A new keyword is added to the language. Use of the assert keyword is governed by one modified production and one new production in the grammar:

           <All current possibilities, as per JLS,
              Section 14.4> AssertStatement          
   assert Expression1;
   assert Expression1 : Expression2; 

In both forms of the assert statement, Expression1 must be of type boolean or a compile-time error occurs.


If assertions are disabled in a class, the assert statements contained in that class have no effect. If assertions are enabled, the first expression is evaluated. If it evaluates to false, an AssertionError is thrown. If the assertion contains a second expression (preceded by a colon), this expression is evaluated and passed to the constructor of the AssertionError; otherwise the parameterless constructor is used. (If the first expression evaluates to true, the second expression is not evaluated.)

If an exception is thrown while either expression is being evaluated, the assert statement completes abruptly, throwing this exception.

Enabling and Disabling Assertions

By default, assertions are disabled. Two command-line switches allow you to selectively enable or disable assertions.

The following switch enables assertions at various granularities:

java [ -enableassertions | -ea  ] [:<package name>"..." | :<class name> ]

With no arguments, the switch enables assertions by default. With one argument ending in "...", assertions are enabled in the specified package and any subpackages by default. If the argument is simply "...", assertions are enabled in the unnamed package in the current working directory. With one argument not ending in "...", assertions are enabled in the specified class.

The following switch disables assertions in similar fashion:

java [ -disableassertions | -da ] [:<package name>"..." | :<class name> ]

If a single command line contains multiple instances of these switches, they are processed in order before loading any classes. For example, to run a program with assertions enabled only in package com.wombat.fruitbat (and any subpackages), the following command could be used:

java -ea:com.wombat.fruitbat... java -ea:com.wombat.fruitbat... <Main class>

To run a program with assertions enabled in package com.wombat.fruitbat but disabled in class com.wombat.fruitbat.Brickbat, the following command could be used:

java -ea:com.wombat.fruitbat... -da:com.wombat.fruitbat.Brickbat <class>

The above switches apply to all class loaders, and to system classes (which do not have a class loader). There is one exception to this rule: in their no-argument form, the switches do not apply to system classes. This makes it easy to turn on asserts in all classes except for system classes. A separate switch is provided to enable asserts in all system classes (i.e., to set the default assertion status for system classes to true).
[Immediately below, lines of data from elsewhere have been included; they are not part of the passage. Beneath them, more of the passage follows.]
-- ==== Sys2Proof/Machine/Sequencer.lean ====
section
/-! DEFINITION. The parts of one machine step around the Operation of its instruction: the environment's move, the DMA,
the interrupt poll, the fetch, and the PPU's dots (49_dma_sequencer R306, R307, 60_exceptions R330); and the placing of
an instruction where the next step fetches it. -/

namespace Sys2Proof.Machine

/-- The `ExternalIrq` move between two machine steps, where it is not `never`; before the first step there is none
(60_exceptions R327, 49_dma_sequencer R307). -/
def environmentMove (s : State) : State :=
  match s.stepped, s.env.externalIrq with
  | false, _ | true, .never => s
  | true, .any => (s.setIrq ((Config.externalIrq s.draws).getD s.irq)).drawn

/-- The step up to the fetch: no step once faulted, the environment's move, the DMA, the interrupt poll
(49_dma_sequencer R306, 60_exceptions R320, R330). -/
def beginStep (s : State) : Res State :=
  match s.faulted with
  | some f => .fault f
  | none => (dmaStep (environmentMove s)).andThen fun s1 => .next (pollInterrupts s1)

/-- Fetch `n` operand bytes in ascending address order, at most two (30_encoding R101, R103); bytes the row has not
are 0 and not fetched. -/
def fetchOperands (n : Nat) (s : State) : Res ((Byte × Byte) × State) :=
  match n with
  | 0 => .next ((0, 0), s)
  | 1 => (fetchByte s).andThen fun r => .next ((r.1, 0), r.2)
  | _ => (fetchByte s).andThen fun r => (fetchByte r.2).andThen fun q => .next ((r.1, q.1), q.2)

/-- Fetch and decode one instruction; the pc ends past it (30_encoding R101, R102, R123). -/
def fetchInstr (s : State) : Res (Instr × State) :=
  (fetchByte s).andThen fun r =>
    (fetchOperands (operandCount r.1) r.2).andThen fun q => .next (instrOf r.1 q.1.1 q.1.2, q.2)

/-- The step after the Operation: the count of the instruction, from the state its Operation started in, is added to
the stall, and the PPU runs three dots for each cycle (49_dma_sequencer R306). -/
def endStep (i : Instr) (before after : State) : State :=
  let c := before.cycles + cyclesOf i before
  ppuRun (Config.dotsPerCycle * c) ((after.setCycles c).setStepped true)

/-- A RAM or ROM cell at a CPU address gets a byte; at any other address nothing happens. Not an access of the machine:
a load from outside (notes/assumptions/9.md). -/
def placeByte (a : Addr) (v : Byte) (s : State) : State :=
  match readTarget a with
  | .ram i => s.setRam (s.ram.write i v)
  | .rom => { s with cart := { s.cart with prg := s.cart.prg.write (romOffset s.cart.banks a) v } }
  | .port _ | .audioStatus | .input | .unmapped => s

/-- Bytes can be placed at the address. -/
def placeable (a : Addr) : Bool :=
  match readTarget a with
  | .ram _ | .rom => true
  | .port _ | .audioStatus | .input | .unmapped => false

/-- Place bytes at rising addresses. -/
def placeBytes : Addr → List Byte → State → State
  | _, [], s => s
  | a, v :: vs, s => placeBytes (a + 1) vs (placeByte a v s)

/-- The state whose next step fetches at its pc: no fault mark, no interrupt or environment move that would divert the
fetch, no DMA that would fault, and a pc where three bytes can be placed; where it is not, the pc goes to RAM. -/
def undiverted (s : State) : State :=
  { s with
    faulted := none, nmi := false, irq := s.irq && s.p.i
    dmaPending := s.dmaPending && decide (s.dmaPage.toNat < 8)
    env := { s.env with externalIrq := .never }
    pc := if placeable s.pc && placeable (s.pc + 1) && placeable (s.pc + 2) then s.pc else 0x0000 }

/-- The bytes of a table word stood where the next step fetches its instruction. -/
def placeWord (s : State) (nbits w : Nat) : State :=
  placeBytes (undiverted s).pc (tableWordBytes nbits w) (undiverted s)

end Sys2Proof.Machine
end

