-- ==== Sys2Proof/Laws/Decode.lean ====
section
/-! SUPPORT. What the decoder can do: one equation for each operand count, and how it can fail. -/

namespace Sys2Proof

/-- Decoding a one-byte row. -/
theorem decode_zero {op : Byte} (h : operandCount op = 0) (rest : List Byte) :
    decode (op :: rest) = .ok (instrOf op 0 0, rest) := by simp [decode, h]

/-- Decoding a two-byte row. -/
theorem decode_one {op : Byte} (h : operandCount op = 1) (b : Byte) (rest : List Byte) :
    decode (op :: b :: rest) = .ok (instrOf op b 0, rest) := by simp [decode, h]

/-- Decoding a three-byte row. -/
theorem decode_two {op : Byte} (h : operandCount op = 2) (lo hi : Byte) (rest : List Byte) :
    decode (op :: lo :: hi :: rest) = .ok (instrOf op lo hi, rest) := by simp [decode, h]

/-- No row has more than two operand bytes (30_encoding R100). -/
theorem operandCount_le (op : Byte) : operandCount op ≤ 2 := by revert op; decide

/-- Decoding answers exactly by one of the three forms. -/
theorem decode_ok {bs rest : List Byte} {i : Instr} (h : decode bs = .ok (i, rest)) :
    (∃ op, operandCount op = 0 ∧ bs = op :: rest ∧ i = instrOf op 0 0) ∨
    (∃ op b, operandCount op = 1 ∧ bs = op :: b :: rest ∧ i = instrOf op b 0) ∨
    ∃ op lo hi, operandCount op = 2 ∧ bs = op :: lo :: hi :: rest ∧ i = instrOf op lo hi := by
  cases bs with
  | nil => cases h
  | cons op tail =>
    simp only [decode] at h
    split at h
    · next hc => cases h; exact .inl ⟨op, hc, rfl, rfl⟩
    · next hc => cases h; exact .inr (.inl ⟨op, _, hc, rfl, rfl⟩)
    · next hc => cases h; exact .inr (.inr ⟨op, _, _, hc, rfl, rfl⟩)
    · cases h

end Sys2Proof
end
 java [ -enablesystemassertions | -esa ]

For symmetry, a corresponding switch is provided to enable asserts in all system classes.

java [ -disablesystemassertions | -dsa ]

Enabling and Disabling Assertions Programmatically

Most programmers will not need to use the following methods. They are provided for those writing interpreters or other execution environments.

Setting the Default Assertion Status for a Class Loader

Each class loader maintains a default assertion status, a boolean value that determines whether assertions are, by default, enabled or disabled in new classes that are subsequently initialized by the class loader. A newly created class loader's default assertion status is false (disabled). It can be changed at any time by invoking a new method in class ClassLoader:

public void setDefaultAssertionStatus(boolean enabled)

If, at the time that a class is loaded, its class loader has been given specific instructions regarding the assertion status of the class's package name or its class name (via either of the two new methods in ClassLoader described below), those instructions take precedence over the class loader's default assertion status. Otherwise, the class's assertions are enabled or disabled as specified by its class loader's default assertion status.

Setting the Assertion Status for a Package and its Subpackages

The following method allows the invoker to set a per-package default assertion status. Note that a per-package default actually applies to a package and any subpackages.

public void setPackageAssertionStatus(String packageName, boolean enabled);

Setting the Assertion Status for a Class and its Nested Classes

The following method is used to set assertion status on a per-class basis:

public void setClassAssertionStatus(string className, boolean enabled);

Resetting to the Class Loader Default Assertion Status

The following method clears any assertion status settings associated with a class loader:

public void clearAssertStatus();

Usage Notes

The material contained in this section is not part of the assert specification, instead it is intended to provide information about the use of the facility. In the parlance of the standards community, the information in this section is non-normative.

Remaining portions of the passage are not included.